**MATERIAL SHOWN:**
-- ==== Sys2Proof/Machine/Step.lean ====
section
/-! DEFINITION. One step: the command at the front of the queue runs on the rest of it; on an empty queue one tick of
device time passes. -/
namespace Sys2Proof.Machine

/-- The command at the front runs; with none waiting, the block lets one tick pass (log entry 3). -/
def step (s : State) : Host.Outcome State Fault Refusal :=
  match s.pending with
  | [] => .next { s with dev := idle s.dev }
  | c :: r => exec c { s with pending := r }

/-- The state with the command a word spells put at the front of its queue; the table gives no row any bits, so no
word spells a command and the state is unchanged. -/
def State.withFetchWord (s : State) (nbits w : Nat) : State :=
  match decodeTableWord nbits w with
  | some c => { s with pending := c :: s.pending }
  | none => s

end Sys2Proof.Machine
end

**ABOUT THIS TASK:**
The stopping point is the line containing "entry 3). -/". Reproduce exactly every line of the material from the first through that one.

**EXERCISE RESULT:**
-- ==== Sys2Proof/Machine/Step.lean ====
section
/-! DEFINITION. One step: the command at the front of the queue runs on the rest of it; on an empty queue one tick of
device time passes. -/
namespace Sys2Proof.Machine

/-- The command at the front runs; with none waiting, the block lets one tick pass (log entry 3). -/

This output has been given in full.